--- WORK INSTRUCTION ---
Transcribe exactly everything in the data below from the line containing "-- ==== Sys2Proof/Laws/Commands.lean" down to the line containing "(10_state.md R23) -/", both lines included and nothing further.

### MATERIAL FOR THIS TASK ###

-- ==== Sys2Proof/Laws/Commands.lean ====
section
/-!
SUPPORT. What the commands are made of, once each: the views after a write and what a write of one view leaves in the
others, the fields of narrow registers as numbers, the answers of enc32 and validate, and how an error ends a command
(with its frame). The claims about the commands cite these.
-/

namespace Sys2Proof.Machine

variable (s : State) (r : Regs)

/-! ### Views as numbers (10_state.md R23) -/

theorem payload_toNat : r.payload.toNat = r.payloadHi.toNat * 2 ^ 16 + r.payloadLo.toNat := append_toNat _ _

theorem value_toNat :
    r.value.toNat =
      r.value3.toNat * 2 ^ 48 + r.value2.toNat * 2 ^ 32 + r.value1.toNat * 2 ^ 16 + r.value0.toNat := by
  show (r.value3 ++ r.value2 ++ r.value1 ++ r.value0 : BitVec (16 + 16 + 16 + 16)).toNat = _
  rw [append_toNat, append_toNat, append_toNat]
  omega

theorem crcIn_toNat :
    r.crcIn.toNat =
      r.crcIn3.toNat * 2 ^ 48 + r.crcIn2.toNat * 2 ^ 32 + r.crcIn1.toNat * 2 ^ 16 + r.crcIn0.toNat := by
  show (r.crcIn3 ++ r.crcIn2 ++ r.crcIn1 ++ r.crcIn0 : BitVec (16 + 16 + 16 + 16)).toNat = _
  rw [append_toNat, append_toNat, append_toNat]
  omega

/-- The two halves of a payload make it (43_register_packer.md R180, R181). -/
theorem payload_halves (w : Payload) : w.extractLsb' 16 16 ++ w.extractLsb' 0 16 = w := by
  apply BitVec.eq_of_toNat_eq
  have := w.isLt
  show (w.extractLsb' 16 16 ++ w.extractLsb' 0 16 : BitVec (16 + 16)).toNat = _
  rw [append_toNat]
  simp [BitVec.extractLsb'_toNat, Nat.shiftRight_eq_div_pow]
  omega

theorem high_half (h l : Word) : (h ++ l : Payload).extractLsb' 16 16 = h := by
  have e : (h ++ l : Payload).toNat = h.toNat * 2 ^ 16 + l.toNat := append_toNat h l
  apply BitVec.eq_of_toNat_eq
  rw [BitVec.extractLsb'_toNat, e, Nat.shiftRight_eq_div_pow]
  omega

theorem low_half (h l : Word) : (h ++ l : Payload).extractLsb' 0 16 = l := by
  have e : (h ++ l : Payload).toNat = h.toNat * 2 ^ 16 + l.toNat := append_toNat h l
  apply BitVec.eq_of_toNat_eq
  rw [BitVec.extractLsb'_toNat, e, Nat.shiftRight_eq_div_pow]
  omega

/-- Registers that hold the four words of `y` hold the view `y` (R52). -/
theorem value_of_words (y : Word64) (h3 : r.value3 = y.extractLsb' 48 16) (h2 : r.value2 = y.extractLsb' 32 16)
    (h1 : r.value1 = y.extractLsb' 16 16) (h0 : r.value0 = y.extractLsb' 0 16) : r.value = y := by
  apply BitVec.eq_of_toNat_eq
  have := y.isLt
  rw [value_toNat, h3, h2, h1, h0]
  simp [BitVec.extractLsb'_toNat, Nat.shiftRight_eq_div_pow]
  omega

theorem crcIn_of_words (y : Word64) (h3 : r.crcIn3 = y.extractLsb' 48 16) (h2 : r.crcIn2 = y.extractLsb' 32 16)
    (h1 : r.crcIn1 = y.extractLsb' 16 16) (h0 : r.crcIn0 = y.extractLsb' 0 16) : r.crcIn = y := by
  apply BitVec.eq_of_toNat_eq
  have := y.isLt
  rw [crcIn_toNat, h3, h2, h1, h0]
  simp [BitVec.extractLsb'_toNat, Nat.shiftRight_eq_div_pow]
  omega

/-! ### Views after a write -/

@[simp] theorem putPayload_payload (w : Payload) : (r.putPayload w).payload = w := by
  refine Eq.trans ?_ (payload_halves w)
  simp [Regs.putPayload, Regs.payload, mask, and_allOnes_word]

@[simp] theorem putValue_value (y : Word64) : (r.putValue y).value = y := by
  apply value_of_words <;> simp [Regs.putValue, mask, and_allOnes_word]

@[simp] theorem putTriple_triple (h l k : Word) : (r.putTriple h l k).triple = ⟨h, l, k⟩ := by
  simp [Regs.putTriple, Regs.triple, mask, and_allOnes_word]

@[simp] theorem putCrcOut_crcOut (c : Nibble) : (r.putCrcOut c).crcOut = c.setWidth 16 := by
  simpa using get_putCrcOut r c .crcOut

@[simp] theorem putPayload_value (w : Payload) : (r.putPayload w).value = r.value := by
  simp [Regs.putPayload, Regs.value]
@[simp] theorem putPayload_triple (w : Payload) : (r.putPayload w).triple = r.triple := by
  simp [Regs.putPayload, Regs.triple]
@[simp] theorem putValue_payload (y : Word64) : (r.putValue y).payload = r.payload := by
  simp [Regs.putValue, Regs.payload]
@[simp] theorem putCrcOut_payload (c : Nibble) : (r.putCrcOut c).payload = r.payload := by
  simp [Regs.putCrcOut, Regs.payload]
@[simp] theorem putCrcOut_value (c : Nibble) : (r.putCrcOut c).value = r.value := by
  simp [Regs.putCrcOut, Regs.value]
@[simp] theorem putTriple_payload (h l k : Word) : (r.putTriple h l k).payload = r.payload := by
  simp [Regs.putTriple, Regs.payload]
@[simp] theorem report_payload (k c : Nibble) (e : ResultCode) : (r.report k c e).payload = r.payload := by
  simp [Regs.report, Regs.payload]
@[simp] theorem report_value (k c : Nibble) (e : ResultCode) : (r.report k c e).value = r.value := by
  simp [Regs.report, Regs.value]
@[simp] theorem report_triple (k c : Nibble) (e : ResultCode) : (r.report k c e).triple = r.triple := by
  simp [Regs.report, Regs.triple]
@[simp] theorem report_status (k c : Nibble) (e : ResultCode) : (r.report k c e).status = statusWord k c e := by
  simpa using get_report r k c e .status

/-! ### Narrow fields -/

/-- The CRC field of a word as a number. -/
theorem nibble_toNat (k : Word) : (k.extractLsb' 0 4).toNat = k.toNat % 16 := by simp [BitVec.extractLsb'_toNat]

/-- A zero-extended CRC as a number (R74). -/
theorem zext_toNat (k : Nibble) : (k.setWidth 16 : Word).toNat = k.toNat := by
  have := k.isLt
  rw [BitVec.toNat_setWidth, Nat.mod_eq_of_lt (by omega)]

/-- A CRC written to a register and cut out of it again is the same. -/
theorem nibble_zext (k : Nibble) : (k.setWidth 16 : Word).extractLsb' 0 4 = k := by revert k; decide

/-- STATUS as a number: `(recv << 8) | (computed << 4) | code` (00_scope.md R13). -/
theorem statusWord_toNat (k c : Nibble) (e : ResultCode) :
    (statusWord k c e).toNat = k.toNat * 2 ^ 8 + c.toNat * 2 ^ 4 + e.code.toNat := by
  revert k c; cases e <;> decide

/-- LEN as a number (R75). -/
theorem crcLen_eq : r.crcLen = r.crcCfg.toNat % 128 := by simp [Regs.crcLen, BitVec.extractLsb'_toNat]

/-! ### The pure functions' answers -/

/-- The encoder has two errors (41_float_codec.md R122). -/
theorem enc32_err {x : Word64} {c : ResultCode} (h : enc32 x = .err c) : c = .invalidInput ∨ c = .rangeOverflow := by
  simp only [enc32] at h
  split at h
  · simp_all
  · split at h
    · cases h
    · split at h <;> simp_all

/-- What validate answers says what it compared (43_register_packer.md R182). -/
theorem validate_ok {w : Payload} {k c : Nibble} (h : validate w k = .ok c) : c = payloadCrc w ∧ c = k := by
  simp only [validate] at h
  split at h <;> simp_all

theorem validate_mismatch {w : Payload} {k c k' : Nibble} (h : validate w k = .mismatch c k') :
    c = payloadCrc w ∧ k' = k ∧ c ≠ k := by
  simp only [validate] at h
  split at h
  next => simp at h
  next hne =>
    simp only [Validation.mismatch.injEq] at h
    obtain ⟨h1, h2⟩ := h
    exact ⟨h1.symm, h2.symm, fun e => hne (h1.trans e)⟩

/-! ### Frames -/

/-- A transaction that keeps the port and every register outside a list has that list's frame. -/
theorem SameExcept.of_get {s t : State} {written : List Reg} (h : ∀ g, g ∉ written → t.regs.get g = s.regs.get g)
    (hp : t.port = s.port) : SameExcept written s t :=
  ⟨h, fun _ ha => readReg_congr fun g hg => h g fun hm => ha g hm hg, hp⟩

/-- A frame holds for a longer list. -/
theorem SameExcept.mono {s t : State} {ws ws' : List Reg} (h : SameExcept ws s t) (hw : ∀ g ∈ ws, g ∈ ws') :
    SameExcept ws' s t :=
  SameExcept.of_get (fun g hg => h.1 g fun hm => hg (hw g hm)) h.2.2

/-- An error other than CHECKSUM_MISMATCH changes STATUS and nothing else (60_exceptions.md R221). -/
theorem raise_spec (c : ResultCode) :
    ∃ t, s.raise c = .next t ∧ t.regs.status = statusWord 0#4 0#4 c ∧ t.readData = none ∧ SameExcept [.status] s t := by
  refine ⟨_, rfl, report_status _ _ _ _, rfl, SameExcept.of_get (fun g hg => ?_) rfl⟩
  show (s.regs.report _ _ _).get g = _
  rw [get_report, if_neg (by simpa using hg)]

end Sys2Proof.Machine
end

###
### MATERIAL FOR THIS TASK ###

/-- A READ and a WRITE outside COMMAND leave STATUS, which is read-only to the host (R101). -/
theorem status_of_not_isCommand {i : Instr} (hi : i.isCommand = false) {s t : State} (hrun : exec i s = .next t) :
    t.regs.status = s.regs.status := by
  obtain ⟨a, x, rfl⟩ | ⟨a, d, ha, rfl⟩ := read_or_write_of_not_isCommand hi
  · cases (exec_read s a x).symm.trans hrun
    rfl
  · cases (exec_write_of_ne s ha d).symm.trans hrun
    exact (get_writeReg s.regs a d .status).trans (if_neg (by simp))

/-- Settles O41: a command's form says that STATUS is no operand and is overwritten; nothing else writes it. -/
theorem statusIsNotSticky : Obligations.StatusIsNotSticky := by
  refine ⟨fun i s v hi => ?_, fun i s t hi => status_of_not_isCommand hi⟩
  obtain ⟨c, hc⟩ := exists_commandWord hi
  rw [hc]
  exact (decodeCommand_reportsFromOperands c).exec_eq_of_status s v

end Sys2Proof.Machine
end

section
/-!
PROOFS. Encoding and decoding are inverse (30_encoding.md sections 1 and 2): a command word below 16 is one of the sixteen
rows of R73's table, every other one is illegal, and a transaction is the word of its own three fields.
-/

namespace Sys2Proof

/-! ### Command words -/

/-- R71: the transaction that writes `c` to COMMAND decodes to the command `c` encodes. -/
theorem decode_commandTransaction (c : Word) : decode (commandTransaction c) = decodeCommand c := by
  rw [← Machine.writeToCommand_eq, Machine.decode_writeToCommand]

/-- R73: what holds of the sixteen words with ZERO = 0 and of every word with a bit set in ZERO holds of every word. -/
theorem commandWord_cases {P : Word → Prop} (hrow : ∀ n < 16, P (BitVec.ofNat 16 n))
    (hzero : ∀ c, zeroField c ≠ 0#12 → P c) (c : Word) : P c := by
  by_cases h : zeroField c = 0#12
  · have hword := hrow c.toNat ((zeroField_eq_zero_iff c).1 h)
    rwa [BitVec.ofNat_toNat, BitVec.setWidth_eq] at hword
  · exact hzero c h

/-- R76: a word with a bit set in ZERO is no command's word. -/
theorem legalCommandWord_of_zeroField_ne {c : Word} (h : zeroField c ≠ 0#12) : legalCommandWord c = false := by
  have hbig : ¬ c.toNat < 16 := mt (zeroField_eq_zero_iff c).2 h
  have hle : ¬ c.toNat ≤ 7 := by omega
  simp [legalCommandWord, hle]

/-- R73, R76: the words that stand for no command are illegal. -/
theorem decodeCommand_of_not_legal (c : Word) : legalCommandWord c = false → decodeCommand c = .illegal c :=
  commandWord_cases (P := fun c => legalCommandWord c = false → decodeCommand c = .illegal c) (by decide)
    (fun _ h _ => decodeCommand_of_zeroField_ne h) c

###

--- EXERCISE OUTPUT ---
-- ==== Sys2Proof/Laws/Commands.lean ====
section
/-!
SUPPORT. What the commands are made of, once each: the views after a write and what a write of one view leaves in the
others, the fields of narrow registers as numbers, the answers of enc32 and validate, and how an error ends a command
(with its frame). The claims about the commands cite these.
-/

namespace Sys2Proof.Machine

variable (s : State) (r : Regs)

/-! ### Views as numbers (10_state.md R23) -/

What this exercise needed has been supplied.